Pricing-wise, the early price talk that was circulated on Monday was aggressive, but certainly not surprising given the current dearth of yield supply. For instance, for the 2039 maturity, rated only BBB+ by S&P, the underwriter proposed a coupon of 5.00% to yield 4.864% to maturity, or +150 versus AAA. Clearly, one has to take a deep breath before buying a “high yield” name with a 4 percent handle, but such is the current state of the market.

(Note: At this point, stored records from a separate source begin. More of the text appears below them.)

/-- Whether an access to a place can go ahead: it is at hand, and no keeper holds its line. -/
def State.available (s : State) (write : Bool) : Place → Bool
  | .mem k => s.atHand write k && !s.keeperHolds k
  | .store _ _ => true

/-- A place for which an access waits asks for its line, or for its region (R284, R366), on behalf of a grid and reach. -/
def State.askFor (s : State) (grid reach : Nat) (write : Bool) (p : Place) : State :=
  match p with
    | .mem k =>
      if s.atHand write k then s
      else if k < 2 ^ 40 then
        { s with hub := { s.hub with regions := s.hub.regions.map fun r =>
            if r.region = k / 2 ^ 21 then { r with wanted := true } else r } }
      else if s.control.wanted.any (fun x => x.line == lineOf k && (x.write || !write)) then s
      else
        let w : Wanted := { line := lineOf k, write := write, since := s.clock.us, grid := grid, reach := reach, tag := none }
        { s with control := { s.control with wanted := s.control.wanted ++ [w] } }
    | .store _ _ => s

/-- The same for the wave looked at. -/
def State.ask (s : State) (write : Bool) (p : Place) : State := s.askFor s.wave.env.grid s.wave.env.reach write p

/-- Whether an atomic of the wave that acquires is still held: accesses after it wait (R301, R305). -/
def State.acquiring (s : State) : Bool :=
  s.core.held.any fun h =>
    match h.kind with
    | .atomic _ _ _ _ acq _ _ => acq && h.slot == s.wave.slot
    | _ => false

/-- Whether a control-space atomic of the wave is still held: a later control-space load waits (R388, R390). -/
def State.controlAtomicHeld (s : State) : Bool :=
  s.core.held.any fun h =>
    match h.kind with
    | .atomic (.mem k) _ _ _ _ _ _ => decide (2 ^ 40 ≤ k) && h.slot == s.wave.slot
    | _ => false

def Place.isControl : Place → Bool
  | .mem k => decide (2 ^ 40 ≤ k)
  | .store _ _ => false

/-- Whether a read of some places must wait: a line or region that another side holds, a held atomic on the bytes (log
entry 12), or an atomic that it may not pass (R301, R305, R388, R390). -/
def State.blocked (s : State) (ps : List Place) : Bool :=
  ps.any (fun p => !s.available false p) || s.atomicHeld ps || s.acquiring || (ps.any Place.isControl && s.controlAtomicHeld)

/-- What a waiting read asks for. -/
def State.askAll (s : State) (ps : List Place) : State := ps.foldl (fun s p => s.ask false p) s

/-- Whether the entry of the reconvergence stack at an address cannot be read yet. -/
def State.entryBlocked (s : State) (a : DWord) : Bool :=
  match s.reach .read 0 a 16 with
  | .ok ps => s.blocked ps
  | .error _ => false

/-- What the reading of the entry waits for is asked for (R284, R366). -/
def State.entryAsk (s : State) (a : DWord) : State :=
  match s.reach .read 0 a 16 with
  | .ok ps => s.askAll ps
  | .error _ => s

Not surprisingly, the aggressive price level has run into a bit of resistance from potential buyers and Citigroup as underwriter has reportedly placed the deal on “day-to-day” status. While we’re in no position to comment on the merits of the Oppenheimer suit, we do believe it will get resolved and the deal will get done, hopefully at more attractive levels.
Incidentally, one topic that probably deserves greater scrutiny is the fact that many states will have to deal with billions of back-loaded tobacco bond exposure from capital appreciation bonds. At some point over the next three decades, we may have a confluence of cigarette sales declining to low levels even as the massive liabilities from the CABs come due. It would be interesting to see if states across the nation will actually let those bonds default. Rhode Island is certainly getting in front on that potential policy headache by dealing with it now. Other states should take heed.
From the State of Rhode Island’s standpoint, the timing of this refunding could not be better. However, as an investor, you still need to decide whether you want to participate at all at this juncture in the market. At least for now, it’s still a seller’s market.